Top of DATA TO USE

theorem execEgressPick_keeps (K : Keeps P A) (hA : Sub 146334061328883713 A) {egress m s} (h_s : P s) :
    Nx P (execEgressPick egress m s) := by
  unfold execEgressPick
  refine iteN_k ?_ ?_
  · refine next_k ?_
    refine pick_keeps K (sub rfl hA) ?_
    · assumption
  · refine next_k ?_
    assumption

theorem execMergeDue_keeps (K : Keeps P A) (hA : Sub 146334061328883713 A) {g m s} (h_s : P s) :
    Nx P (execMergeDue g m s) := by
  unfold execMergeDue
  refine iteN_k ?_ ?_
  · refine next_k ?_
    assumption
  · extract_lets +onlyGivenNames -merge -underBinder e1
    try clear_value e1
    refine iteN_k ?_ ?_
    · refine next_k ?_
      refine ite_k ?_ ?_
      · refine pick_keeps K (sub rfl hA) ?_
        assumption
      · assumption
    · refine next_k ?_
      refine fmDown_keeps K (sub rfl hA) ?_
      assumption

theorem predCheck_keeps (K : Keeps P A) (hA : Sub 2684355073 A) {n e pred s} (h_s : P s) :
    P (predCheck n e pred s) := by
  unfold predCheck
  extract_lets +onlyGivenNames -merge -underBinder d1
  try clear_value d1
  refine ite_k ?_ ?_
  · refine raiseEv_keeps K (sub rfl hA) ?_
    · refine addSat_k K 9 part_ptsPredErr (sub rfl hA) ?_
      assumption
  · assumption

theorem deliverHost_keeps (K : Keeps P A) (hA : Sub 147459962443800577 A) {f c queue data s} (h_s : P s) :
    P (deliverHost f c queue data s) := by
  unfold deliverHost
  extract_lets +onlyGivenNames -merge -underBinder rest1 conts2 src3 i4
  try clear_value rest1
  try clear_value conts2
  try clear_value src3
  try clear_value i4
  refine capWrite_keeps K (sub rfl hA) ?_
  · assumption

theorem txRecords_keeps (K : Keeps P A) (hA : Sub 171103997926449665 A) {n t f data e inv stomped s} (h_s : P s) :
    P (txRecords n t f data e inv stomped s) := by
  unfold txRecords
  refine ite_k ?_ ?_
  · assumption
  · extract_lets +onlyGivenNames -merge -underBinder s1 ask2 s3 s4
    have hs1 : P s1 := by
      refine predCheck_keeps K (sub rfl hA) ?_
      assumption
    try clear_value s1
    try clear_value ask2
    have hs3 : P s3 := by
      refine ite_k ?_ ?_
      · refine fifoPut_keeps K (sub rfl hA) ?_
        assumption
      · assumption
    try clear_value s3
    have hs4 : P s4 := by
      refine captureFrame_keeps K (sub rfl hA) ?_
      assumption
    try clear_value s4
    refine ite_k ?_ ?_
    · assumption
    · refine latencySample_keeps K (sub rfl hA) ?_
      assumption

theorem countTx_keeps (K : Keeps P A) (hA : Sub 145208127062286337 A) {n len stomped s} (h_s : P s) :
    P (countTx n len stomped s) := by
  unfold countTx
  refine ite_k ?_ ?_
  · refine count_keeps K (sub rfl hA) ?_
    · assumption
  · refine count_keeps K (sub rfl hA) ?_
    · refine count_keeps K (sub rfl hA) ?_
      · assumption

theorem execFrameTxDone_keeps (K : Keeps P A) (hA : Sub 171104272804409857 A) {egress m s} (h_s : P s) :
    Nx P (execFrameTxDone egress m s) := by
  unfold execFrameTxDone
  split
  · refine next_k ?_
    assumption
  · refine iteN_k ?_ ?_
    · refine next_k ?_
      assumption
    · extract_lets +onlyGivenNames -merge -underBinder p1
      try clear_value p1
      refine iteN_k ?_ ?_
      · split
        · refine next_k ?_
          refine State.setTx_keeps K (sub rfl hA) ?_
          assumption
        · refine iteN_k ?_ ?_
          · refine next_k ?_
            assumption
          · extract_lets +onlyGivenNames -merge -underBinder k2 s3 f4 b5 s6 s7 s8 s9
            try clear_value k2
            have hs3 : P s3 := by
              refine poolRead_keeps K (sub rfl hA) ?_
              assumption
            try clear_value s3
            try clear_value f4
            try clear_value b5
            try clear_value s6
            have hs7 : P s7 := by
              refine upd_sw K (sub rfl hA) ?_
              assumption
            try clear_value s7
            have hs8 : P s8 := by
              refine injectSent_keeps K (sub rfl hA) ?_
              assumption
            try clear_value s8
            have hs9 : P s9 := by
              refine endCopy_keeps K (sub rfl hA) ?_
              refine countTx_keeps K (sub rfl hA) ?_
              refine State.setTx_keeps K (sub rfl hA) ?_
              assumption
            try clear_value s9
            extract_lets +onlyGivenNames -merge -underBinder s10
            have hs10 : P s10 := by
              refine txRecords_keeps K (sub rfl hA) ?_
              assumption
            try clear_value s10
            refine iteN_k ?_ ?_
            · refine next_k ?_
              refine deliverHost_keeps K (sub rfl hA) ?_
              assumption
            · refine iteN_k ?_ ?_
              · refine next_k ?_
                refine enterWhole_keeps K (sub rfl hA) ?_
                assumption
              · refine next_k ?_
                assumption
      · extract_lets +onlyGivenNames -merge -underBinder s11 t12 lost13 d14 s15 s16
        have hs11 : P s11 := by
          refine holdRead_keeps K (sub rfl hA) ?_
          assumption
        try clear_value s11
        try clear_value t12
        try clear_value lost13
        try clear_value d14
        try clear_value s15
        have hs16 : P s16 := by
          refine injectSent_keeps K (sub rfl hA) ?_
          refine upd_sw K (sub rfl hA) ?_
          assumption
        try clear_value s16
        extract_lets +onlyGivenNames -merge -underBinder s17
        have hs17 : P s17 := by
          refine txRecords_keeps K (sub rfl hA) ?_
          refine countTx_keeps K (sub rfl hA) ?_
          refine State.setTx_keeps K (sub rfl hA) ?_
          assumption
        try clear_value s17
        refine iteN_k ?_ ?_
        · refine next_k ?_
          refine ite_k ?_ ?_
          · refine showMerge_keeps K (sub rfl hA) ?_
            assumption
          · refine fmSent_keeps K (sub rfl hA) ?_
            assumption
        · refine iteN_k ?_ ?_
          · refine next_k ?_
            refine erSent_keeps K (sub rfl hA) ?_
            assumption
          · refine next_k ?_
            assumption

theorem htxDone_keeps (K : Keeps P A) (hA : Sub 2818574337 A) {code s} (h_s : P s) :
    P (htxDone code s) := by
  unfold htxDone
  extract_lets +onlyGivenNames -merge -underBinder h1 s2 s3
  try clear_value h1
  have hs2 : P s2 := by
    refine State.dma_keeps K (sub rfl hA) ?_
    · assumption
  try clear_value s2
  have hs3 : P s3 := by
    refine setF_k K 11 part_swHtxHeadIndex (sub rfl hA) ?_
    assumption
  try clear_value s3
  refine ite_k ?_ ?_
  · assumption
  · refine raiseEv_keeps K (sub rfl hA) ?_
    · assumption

Bottom of DATA TO USE

_PROBLEM DESCRIPTION:_ Set the entries down again, unchanged and complete.

_TASK ANSWER:_
theorem execEgressPick_keeps (K : Keeps P A) (hA : Sub 146334061328883713 A) {egress m s} (h_s : P s) :
    Nx P (execEgressPick egress m s) := by
  unfold execEgressPick
  refine iteN_k ?_ ?_
  · refine next_k ?_
    refine pick_keeps K (sub rfl hA) ?_
    · assumption
  · refine next_k ?_
    assumption

theorem execMergeDue_keeps (K : Keeps P A) (hA : Sub 146334061328883713 A) {g m s} (h_s : P s) :
    Nx P (execMergeDue g m s) := by
  unfold execMergeDue
  refine iteN_k ?_ ?_
  · refine next_k ?_
    assumption
  · extract_lets +onlyGivenNames -merge -underBinder e1
    try clear_value e1
    refine iteN_k ?_ ?_
    · refine next_k ?_
      refine ite_k ?_ ?_
      · refine pick_keeps K (sub rfl hA) ?_
        assumption
      · assumption
    · refine next_k ?_
      refine fmDown_keeps K (sub rfl hA) ?_
      assumption

theorem predCheck_keeps (K : Keeps P A) (hA : Sub 2684355073 A) {n e pred s} (h_s : P s) :
    P (predCheck n e pred s) := by
  unfold predCheck
  extract_lets +onlyGivenNames -merge -underBinder d1
  try clear_value d1
  refine ite_k ?_ ?_
  · refine raiseEv_keeps K (sub rfl hA) ?_
    · refine addSat_k K 9 part_ptsPredErr (sub rfl hA) ?_
      assumption
  · assumption

theorem deliverHost_keeps (K : Keeps P A) (hA : Sub 147459962443800577 A) {f c queue data s} (h_s : P s) :
    P (deliverHost f c queue data s) := by
  unfold deliverHost
  extract_lets +onlyGivenNames -merge -underBinder rest1 conts2 src3 i4
  try clear_value rest1
  try clear_value conts2
  try clear_value src3
  try clear_value i4
  refine capWrite_keeps K (sub rfl hA) ?_
  · assumption

theorem txRecords_keeps (K : Keeps P A) (hA : Sub 171103997926449665 A) {n t f data e inv stomped s} (h_s : P s) :
    P (txRecords n t f data e inv stomped s) := by
  unfold txRecords
  refine ite_k ?_ ?_
  · assumption
  · extract_lets +onlyGivenNames -merge -underBinder s1 ask2 s3 s4
    have hs1 : P s1 := by
      refine predCheck_keeps K (sub rfl hA) ?_
      assumption
    try clear_value s1
    try clear_value ask2
    have hs3 : P s3 := by
      refine ite_k ?_ ?_
      · refine fifoPut_keeps K (sub rfl hA) ?_
        assumption
      · assumption
    try clear_value s3
    have hs4 : P s4 := by
      refine captureFrame_keeps K (sub rfl hA) ?_
      assumption
    try clear_value s4
    refine ite_k ?_ ?_
    · assumption
    · refine latencySample_keeps K (sub rfl hA) ?_
      assumption

theorem countTx_keeps (K : Keeps P A) (hA : Sub 145208127062286337 A) {n len stomped s} (h_s : P s) :
    P (countTx n len stomped s) := by
  unfold countTx
  refine ite_k ?_ ?_
  · refine count_keeps K (sub rfl hA) ?_
    · assumption
  · refine count_keeps K (sub rfl hA) ?_
    · refine count_keeps K (sub rfl hA) ?_
      · assumption

theorem execFrameTxDone_keeps (K : Keeps P A) (hA : Sub 171104272804409857 A) {egress m s} (h_s : P s) :
    Nx P (execFrameTxDone egress m s) := by
  unfold execFrameTxDone
  split
  · refine next_k ?_
    assumption
  · refine iteN_k ?_ ?_
    · refine next_k ?_
      assumption
    · extract_lets +onlyGivenNames -merge -underBinder p1
      try clear_value p1
      refine iteN_k ?_ ?_
      · split
        · refine next_k ?_
          refine State.setTx_keeps K (sub rfl hA) ?_
          assumption
        · refine iteN_k ?_ ?_
          · refine next_k ?_
            assumption
          · extract_lets +onlyGivenNames -merge -underBinder k2 s3 f4 b5 s6 s7 s8 s9
            try clear_value k2
            have hs3 : P s3 := by
              refine poolRead_keeps K (sub rfl hA) ?_
              assumption
            try clear_value s3
            try clear_value f4
            try clear_value b5
            try clear_value s6
            have hs7 : P s7 := by
              refine upd_sw K (sub rfl hA) ?_
              assumption
            try clear_value s7
            have hs8 : P s8 := by
              refine injectSent_keeps K (sub rfl hA) ?_
              assumption
            try clear_value s8
            have hs9 : P s9 := by
              refine endCopy_keeps K (sub rfl hA) ?_
              refine countTx_keeps K (sub rfl hA) ?_
              refine State.setTx_keeps K (sub rfl hA) ?_
              assumption
            try clear_value s9
            extract_lets +onlyGivenNames -merge -underBinder s10
            have hs10 : P s10 := by
              refine txRecords_keeps K (sub rfl hA) ?_
              assumption
            try clear_value s10
            refine iteN_k ?_ ?_
            · refine next_k ?_
              refine deliverHost_keeps K (sub rfl hA) ?_
              assumption
            · refine iteN_k ?_ ?_
              · refine next_k ?_
                refine enterWhole_keeps K (sub rfl hA) ?_
                assumption
              · refine next_k ?_
                assumption
      · extract_lets +onlyGivenNames -merge -underBinder s11 t12 lost13 d14 s15 s16
        have hs11 : P s11 := by
          refine holdRead_keeps K (sub rfl hA) ?_
          assumption
        try clear_value s11
        try clear_value t12
        try clear_value lost13
        try clear_value d14
        try clear_value s15
        have hs16 : P s16 := by
          refine injectSent_keeps K (sub rfl hA) ?_
          refine upd_sw K (sub rfl hA) ?_
          assumption
        try clear_value s16
        extract_lets +onlyGivenNames -merge -underBinder s17
        have hs17 : P s17 := by
          refine txRecords_keeps K (sub rfl hA) ?_
          refine countTx_keeps K (sub rfl hA) ?_
          refine State.setTx_keeps K (sub rfl hA) ?_
          assumption
        try clear_value s17
        refine iteN_k ?_ ?_
        · refine next_k ?_
          refine ite_k ?_ ?_
          · refine showMerge_keeps K (sub rfl hA) ?_
            assumption
          · refine fmSent_keeps K (sub rfl hA) ?_
            assumption
        · refine iteN_k ?_ ?_
          · refine next_k ?_
            refine erSent_keeps K (sub rfl hA) ?_
            assumption
          · refine next_k ?_
            assumption

theorem htxDone_keeps (K : Keeps P A) (hA : Sub 2818574337 A) {code s} (h_s : P s) :
    P (htxDone code s) := by
  unfold htxDone
  extract_lets +onlyGivenNames -merge -underBinder h1 s2 s3
  try clear_value h1
  have hs2 : P s2 := by
    refine State.dma_keeps K (sub rfl hA) ?_
    · assumption
  try clear_value s2
  have hs3 : P s3 := by
    refine setF_k K 11 part_swHtxHeadIndex (sub rfl hA) ?_
    assumption
  try clear_value s3
  refine ite_k ?_ ?_
  · assumption
  · refine raiseEv_keeps K (sub rfl hA) ?_
    · assumption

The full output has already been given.